:: THE PROBLEM ::
Every record must reappear in the answer exactly as given.

Records drawn from a dataset
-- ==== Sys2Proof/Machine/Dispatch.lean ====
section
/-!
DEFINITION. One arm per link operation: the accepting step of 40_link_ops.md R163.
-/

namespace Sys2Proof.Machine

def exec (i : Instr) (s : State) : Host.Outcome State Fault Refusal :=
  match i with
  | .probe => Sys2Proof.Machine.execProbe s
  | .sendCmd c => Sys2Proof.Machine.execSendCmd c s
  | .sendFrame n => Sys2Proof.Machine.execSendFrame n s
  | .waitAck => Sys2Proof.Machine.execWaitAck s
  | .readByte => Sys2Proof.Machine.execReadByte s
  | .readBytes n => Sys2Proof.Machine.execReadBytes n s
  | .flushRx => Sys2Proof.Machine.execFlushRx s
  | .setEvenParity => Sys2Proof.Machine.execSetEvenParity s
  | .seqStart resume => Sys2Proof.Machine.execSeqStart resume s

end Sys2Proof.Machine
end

:: THE ANSWER ::
-- ==== Sys2Proof/Machine/Dispatch.lean ====
section
/-!
DEFINITION. One arm per link operation: the accepting step of 40_link_ops.md R163.
-/

namespace Sys2Proof.Machine

def exec (i : Instr) (s : State) : Host.Outcome State Fault Refusal :=
  match i with
  | .probe => Sys2Proof.Machine.execProbe s
  | .sendCmd c => Sys2Proof.Machine.execSendCmd c s
  | .sendFrame n => Sys2Proof.Machine.execSendFrame n s
  | .waitAck => Sys2Proof.Machine.execWaitAck s
  | .readByte => Sys2Proof.Machine.execReadByte s
  | .readBytes n => Sys2Proof.Machine.execReadBytes n s
  | .flushRx => Sys2Proof.Machine.execFlushRx s
  | .setEvenParity => Sys2Proof.Machine.execSetEvenParity s
  | .seqStart resume => Sys2Proof.Machine.execSeqStart resume s

end Sys2Proof.Machine
end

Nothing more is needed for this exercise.